Myanmar has been in a civil war for around 60 years. The Burmese military has systematically abused and weakened the Burmese population and has fought all ethnic groups with extreme brutality. Killing men, torturing, mutilating and raping women and children. Until TODAY, there is still fighting going on in Kachin state, Shan state, Mon state and occasionally in Karen state. NOT only against Rohingyas, agains ALL ethnic minorities. This is the way the Burmese law enforcement functions.
Yes, Aung San Suu Kyi has been a part of the current government for a year. Do you really think she can just inverse 60 years of military dictatorship? 60 years of systematic weakening of society? Until very recent years, only military officers could own a company. The biggest companies in Myanmar (major tax payers) are owned by military generals. The military and the police still have immense power, and if Aung San Suu Kyi is not being very careful with trying to decrease that power, she might not live much longer. The Burmese law enforcement treats Rohingyas like it treats ALL minorities. But western journalists seem to care only about the Rohingyas and accusing Aung San Suu Kyi.
In recent years, the situation in Myanmar has improved dramatically. Most of this is the legacy of Aung San Suu Kyi. Nobody has done more for a free and open Myanmar than her. But now she is in an extremely difficult situation. Between the still powerful military, with a president that seems invisible to the people and with everyone expecting that she would suddenly develop superpowers that enable her to change the whole situation within a year. Believing that is simply foolish.

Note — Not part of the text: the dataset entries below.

-- ==== Sys2Proof/Certificates/Slice0/Obligations.lean ====
section
/-! DEFINITION. The statements for the provers. `instrOf f` is the row of the opcode table that the form `f` is;
a statement over all registers, conditions or operands of a form covers every row of that form. -/

open Sys2Proof Sys2Proof.Machine

/-! ## Encoding -/

/-- Every instruction's bytes decode to it, with every operand at every value, whatever follows. -/
def Obligations.EncodeThenDecodeReturnsInstruction : Prop :=
  ∀ (i : Instr) (rest : List Byte), decode (encode i ++ rest) = .ok (i, rest)

/-- Every instruction is read from its own bytes only: encoding what was decoded gives back the bytes its length
covers. -/
def Obligations.DecodeThenEncodeReturnsBytes : Prop :=
  ∀ op b1 b2 : Byte, encode (decodeInstr op b1 b2) = [op, b1, b2].take (lengthOf op)

/-- R120: one opcode byte and 0, 1 or 2 operand bytes, the length fixed by the opcode alone. -/
def Obligations.LengthFixedByOpcode : Prop :=
  (∀ i : Instr, (encode i).length = lengthOf (opcodeOf i)) ∧
    (∀ op : Byte, lengthOf op = 1 ∨ lengthOf op = 2 ∨ lengthOf op = 3) ∧
    (∀ (op b1 b2 : Byte) (rest : List Byte),
      decode (op :: b1 :: b2 :: rest) = .ok (decodeInstr op b1 b2, (b1 :: b2 :: rest).drop (lengthOf op - 1)))

/-- R134: every byte is documented or one of the 12 undocumented bytes, never both. -/
def Obligations.EveryByteDocumentedOrUndocumented : Prop :=
  ∀ op b1 b2 : Byte,
    ((decodeInstr op b1 b2).wellFormed = false ↔
      op ∈ ([0x08, 0x10, 0x18, 0x20, 0x28, 0x30, 0x38, 0xCB, 0xD9, 0xDD, 0xED, 0xFD] : List Byte)) ∧
    opcodeOf (decodeInstr op b1 b2) = op ∧
    config.implemented op = (decodeInstr op b1 b2).wellFormed

/-- Words written out from the encodings of the spec decode to the instructions they stand for. A sanity check. -/
def Obligations.SpecWordsDecode : Prop :=
  decode [0b01000001] = .ok (.movBC, []) ∧ decode [0b00111110, 0x05] = .ok (.mviA 0x05, []) ∧
    decode [0b10000000] = .ok (.addB, []) ∧ decode [0b11000010, 0x00, 0x02] = .ok (.jnz 0x0200, []) ∧
    decode [0b11100011] = .ok (.xthl, []) ∧ decode [0b11010011, 0x04] = .ok (.outPort 4, []) ∧
    decode [0b11001111] = .ok (.rst1, []) ∧ decode [0b01110110] = .ok (.hlt, []) ∧
    decode [0b00100111] = .ok (.daa, [])

/-! ## The step, the scheduler and the interrupt -/

/-- A step runs the decoded instruction: when the bytes at PC spell an instruction `i` and the status is `Running`,
the machine's step is `exec i` with the scheduler around it (assumption 2), if `i` is documented. In every
configuration with a handler for `i`, the core's step is the configuration's meaning of `i` with its cycles and
events, and the step is that with the scheduler around it. `exec` is the meaning in this machine's configuration. -/
def Obligations.StepRunsDecodedInstruction : Prop :=
  ∀ (s : State) (i : Instr) (rest : List Byte), s.status = .running →
    decode [readByte s.pc s, readByte (s.pc + 1) s, readByte (s.pc + 2) s] = .ok (i, rest) →
    (∀ t, i.wellFormed = true → exec i (openStep config s) = .next t →
      step s = .next (closeStep config (opCost config (opcodeOf i) s.flags) t)) ∧
    (∀ (cfg : Config) (t : State), cfg.implemented (opcodeOf i) = true →
      (execWith cfg i s = .next t →
        coreStep cfg s = .next
          { cpu := t, cycles := reportedCycles cfg (opcodeOf i) s.flags t.status, events := execEvents i s }) ∧
      (execWith cfg i (openStep cfg s) = .next t →
        stepWith cfg s = .next (closeStep cfg (opCost cfg (opcodeOf i) s.flags) t))) ∧
    exec i s = execWith config i s
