-- ==== Sys2Proof/Laws/Exec.lean ====
section
/-! SUPPORT. The meaning of every instruction by its form: `exec` of a row is the meaning of its form at this
machine's configuration. A proof about all instructions goes through a form and its operands instead of the 256
rows. -/

namespace Sys2Proof.Machine

/-- `exec` of any instruction is the meaning of its form. -/
theorem exec_eq_formMeaning (i : Instr) (s : State) : exec i s = formMeaning config (formOf i) s := by
  cases i <;> rfl

/-- `exec` is the instance of `execWith` at this machine's configuration. -/
theorem exec_eq_execWith (i : Instr) (s : State) : exec i s = execWith config i s := exec_eq_formMeaning i s

/-- The form of the row a form names is that form. -/
theorem formOf_instrOf (f : Form) : formOf (instrOf f) = f := by
  cases f with
  | movRR dst src => cases dst <;> cases src <;> rfl
  | movRM dst => cases dst <;> rfl
  | movMR src => cases src <;> rfl
  | mvi o v => rcases o with ⟨⟨⟩⟩ | _ <;> rfl
  | lxi rp w => rcases rp with ⟨⟨⟩⟩ | _ <;> rfl
  | ldax p => cases p <;> rfl
  | stax p => cases p <;> rfl
  | alu k o => cases k <;> rcases o with ⟨⟨⟩⟩ | _ <;> rfl
  | aluImm k v => cases k <;> rfl
  | inr o => rcases o with ⟨⟨⟩⟩ | _ <;> rfl
  | dcr o => rcases o with ⟨⟨⟩⟩ | _ <;> rfl
  | inx rp => rcases rp with ⟨⟨⟩⟩ | _ <;> rfl
  | dcx rp => rcases rp with ⟨⟨⟩⟩ | _ <;> rfl
  | dad rp => rcases rp with ⟨⟨⟩⟩ | _ <;> rfl
  | jcc cond a => cases cond <;> rfl
  | ccc cond a => cases cond <;> rfl
  | rcc cond => cases cond <;> rfl
  | rst n => fin_cases n <;> rfl
  | push p => cases p <;> rfl
  | pop p => cases p <;> rfl
  | undocumented u => cases u <;> rfl
  | _ => rfl

/-- `exec` of the row a form names is the form's meaning. -/
theorem exec_instrOf (f : Form) (s : State) : exec (instrOf f) s = formMeaning config f s := by
  rw [exec_eq_formMeaning, formOf_instrOf]

/-- The same in any configuration. -/
theorem execWith_instrOf (cfg : Config) (f : Form) (s : State) : execWith cfg (instrOf f) s = formMeaning cfg f s := by
  rw [execWith, formOf_instrOf]

/-- The events of the row a form names. -/
theorem execEvents_instrOf (f : Form) (s : State) : execEvents (instrOf f) s = formEvents f s := by
  rw [execEvents, formOf_instrOf]

/-- Every instruction is the row its form names. -/
theorem instrOf_formOf (i : Instr) : instrOf (formOf i) = i := by
  cases i <;> rfl

end Sys2Proof.Machine
end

I would highly recommend you to visit Myanmar and to talk to the local people. To Rohingyas as well as Burmese and other ethnic groups. I have been there for over a year and I still don’t understand the whole situation. But believe me, some internet research from a comfortable office in America doesn’t put you in a position to so heavily criticize a woman who has spent almost 20 years under house arrest, couldn’t see her dying husband, couldn’t take care of her sons but still kept going and fighting for her country.
If this is true, why is she saying anti- muslim things (ie BBC etc.)?
Thank you for your informative post.
Showing me a copy of a statement that these rapes didn’t happen doesn’t in and of itself prove they did. Yes, the government’s confusing text smells like bullshit to me (I especially like the one about the women who were invited to the meeting to testify but “escaped”); nonetheless, this story doesn’t allow me to build beyond the prejudices I had coming in.
My first comment – straight into the LATEST bucket.
Fuck this.
When I was growing up, I was taught that she was some kind of Human Rights SuperWoman. I watched reports about her on the BBC, and her husbands speeches.
Funny how everybody you are taught to admire, only ends up disappointing you.
You probably mean her father’s speeches. Aung San was the “father of modern Burma.”
Her husband is British, and I watched his speeches, receiving International awards on her behalf, on BBC World. I wasn’t really aware of her father’s role in Burma. Thanks for that info.
Ah. Generation gap. ;^)
I was only vaguely aware of her brother’s existence.
“Funny how everybody you are taught to admire, only ends up disappointing you.”
Such as when I learned that Gandhi was apparently a pretty hardcore racist. So it goes.
Hero worship is an investment in future disappointment.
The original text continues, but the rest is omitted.